> **Aim of the task**
Print the data below exactly, but only the lines from the one containing "def Image.declares (im" down to the one containing "first : Nat", inclusive.

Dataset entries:
-- ==== Sys2Proof/Machine/Image.lean ====
section
/-!
DEFINITION. Configuration images: the fields of an image, every check that CLOAD makes on one, and the lowest failing
byte (R33, R55, R82 to R84, R87 to R92, R114, R115, R144, R145, R160, R163, R165, R174, R177, R188, R197 to R200, R206, R217,
R225, R234, R455).
-/

namespace Sys2Proof.Machine

/-! ### Fields -/

/-- The bytes of an image (R197). -/
abbrev Image := List Byte

/-- The little-endian value of `n` bytes at an offset. -/
def Image.val (im : Image) (off n : Nat) : Nat := leValue ((im.drop off).take n)
/-- Doubleword `i` of the header. -/
def Image.dw (im : Image) (i : Nat) : Nat := im.val (8 * i) 8
/-- Log2 of the number of tiles. -/
def Image.lgn (im : Image) : Nat := bits (im.dw 0) 8 4
/-- Whether snapshots are taken. -/
def Image.snaps (im : Image) : Bool := (im.dw 0).testBit 12
/-- Whether a select port is declared (R206). -/
def Image.hasSel (im : Image) : Bool := (im.dw 0).testBit 13
/-- The region-relative tile, the cell and the token port of the select port. -/
def Image.selPort (im : Image) : Nat × Nat × Nat := (bits (im.dw 0) 16 9, bits (im.dw 0) 25 4, bits (im.dw 0) 29 2)
/-- The slot that a select token of a value selects. -/
def Image.selSlot (im : Image) (b : Bool) : Nat := bits (im.dw 0) (if b then 34 else 32) 2
/-- The identifier. -/
def Image.ident (im : Image) : Nat := im.dw 1
/-- The length in bytes. -/
def Image.size (im : Image) : Nat := bits (im.dw 2) 0 32
/-- The readout mask of the regions of memory tile `q`. -/
def Image.mask (im : Image) (q : Nat) : Nat := bits (im.dw 3) (8 * q) 8
/-- Whether the readout mask names the weight planes. -/
def Image.savesPlanes (im : Image) : Bool := (im.dw 3).testBit 16
/-- The snapshot area. -/
def Image.snapArea (im : Image) : DWord := BitVec.ofNat 64 (im.dw 4)
/-- Where section 10 is placed in private memory. -/
def Image.cload (im : Image) : Nat := bits (im.dw 5) 0 18
/-- Where the lead core starts. -/
def Image.entry (im : Image) : Nat := bits (im.dw 5) 32 18
/-- The offset of a section. -/
def Image.secOff (im : Image) (s : Nat) : Nat := bits (im.dw (6 + s)) 0 32
/-- The length of a section. -/
def Image.secLen (im : Image) (s : Nat) : Nat := bits (im.dw (6 + s)) 32 32
/-- The size of a tile's record in a per-tile section (R198). -/
def tileRecord (s : Nat) : Nat :=
  if s = 2 then 32 else if s = 3 then 1280 else if s = 4 then 16 else if s = 5 then 192 else 16
/-- Where byte `at_` of the record of tile `t` in a per-tile section stands. -/
def Image.place (im : Image) (s t at_ : Nat) : Nat := im.secOff s + t * tileRecord s + at_
/-- A field of a tile's record; a section of length 0 gives zeros. -/
def Image.rec (im : Image) (s t at_ n : Nat) : Nat := if im.secLen s = 0 then 0 else im.val (im.place s t at_) n
/-- The tiles, region-relative. -/
def Image.tiles (im : Image) : List Nat := List.range (2 ^ im.lgn)

/-- Switch word `i` of a tile. -/
def Image.switch (im : Image) (t i : Nat) : Half := BitVec.ofNat 16 (im.rec 2 t (2 * i) 2)
/-- The switch words of a tile. -/
def Image.switches (im : Image) (t : Nat) : List Half := (List.range 16).map (im.switch t)
/-- The channel entry of a port of a cell. -/
def Image.chan (im : Image) (t c p : Nat) : Nat := im.rec 3 t (4 * (20 * c + p)) 4
/-- Where that entry stands. -/
def Image.chanAt (im : Image) (t c p : Nat) : Nat := im.place 3 t (4 * (20 * c + p))
/-- The eight endpoint codes of a tile. -/
def Image.codes (im : Image) (t : Nat) : List Nat := (List.range 8).map fun j => im.rec 4 t (2 * j) 2
/-- The map entries of memory tile `q` of a tile. -/
def Image.mapOf (im : Image) (t q : Nat) : List Nat := (List.range 8).map fun k => im.rec 5 t (64 * q + 8 * k) 8
/-- The window descriptors of memory tile `q` of a tile. -/
def Image.winsOf (im : Image) (t q : Nat) : List Nat :=
  (List.range 2).map fun j => im.rec 5 t (128 + 32 * q + 16 * j) 16
/-- The descriptor of utility node `k` of a tile. -/
def Image.util (im : Image) (t k : Nat) : Nat := im.rec 6 t (8 * k) 8
/-- Mode of a utility descriptor. -/
def utilMode (d : Nat) : Nat := bits d 61 3

/-- A circuit: source tile and port, destination tile and port, and where its record stands. -/
structure Circuit where
  st  : Nat
  sp  : Nat
  dt  : Nat
  dp  : Nat
  off : Nat
  raw : Nat
  deriving DecidableEq, Repr
/-- The circuits. -/
def Image.circuits (im : Image) : List Circuit :=
  (List.range (im.secLen 7 / 8)).map fun i =>
    let v := im.val (im.secOff 7 + 8 * i) 8
    ⟨bits v 0 9, bits v 9 3, bits v 12 9, bits v 21 3, im.secOff 7 + 8 * i, v⟩

/-- A declared region: its base, length, mode and TOL. -/
structure Declared where
  base : DWord
  len  : Nat
  mode : Nat
  tol  : Bool
  deriving DecidableEq, Repr
/-- The declared regions. -/
def Image.declared (im : Image) : List Declared :=
  (List.range (im.secLen 8 / 16)).map fun i =>
    let o := im.secOff 8 + 16 * i
    ⟨BitVec.ofNat 64 (im.val o 8), bits (im.val (o + 8) 8) 0 48, bits (im.val (o + 8) 8) 48 3,
     (im.val (o + 8) 8).testBit 51⟩
/-- Whether `n` bytes at a pointer lie in a declared region of one of some modes (R182). -/
def Image.declares (im : Image) (modes : List Nat) (p : DWord) (n : Nat) : Bool :=
  im.declared.any fun d => modes.contains d.mode && bits d.base.toNat 48 16 == bits p.toNat 48 16 &&
    decide (ptrOff d.base ≤ ptrOff p ∧ ptrOff p + n ≤ ptrOff d.base + d.len)

/-- A preload: its source, first word, memory tile, tile and length in words, and where its record stands. -/
structure Preload where
  src   : DWord
  first : Nat
  q     : Nat
  tile  : Nat
  len   : Nat
  off   : Nat
  rsv   : Nat
  deriving DecidableEq, Repr
/-- The preloads. -/
def Image.preloads (im : Image) : List Preload :=
  (List.range (im.secLen 9 / 16)).map fun i =>
    let o := im.secOff 9 + 16 * i
    let v := im.val (o + 8) 8
    ⟨BitVec.ofNat 64 (im.val o 8), bits v 0 18, bits v 18 1, bits v 19 9, bits v 28 20, o, bits v 48 16⟩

> **Problem solution**
def Image.declares (im : Image) (modes : List Nat) (p : DWord) (n : Nat) : Bool :=
  im.declared.any fun d => modes.contains d.mode && bits d.base.toNat 48 16 == bits p.toNat 48 16 &&
    decide (ptrOff d.base ≤ ptrOff p ∧ ptrOff p + n ≤ ptrOff d.base + d.len)

/-- A preload: its source, first word, memory tile, tile and length in words, and where its record stands. -/
structure Preload where
  src   : DWord
  first : Nat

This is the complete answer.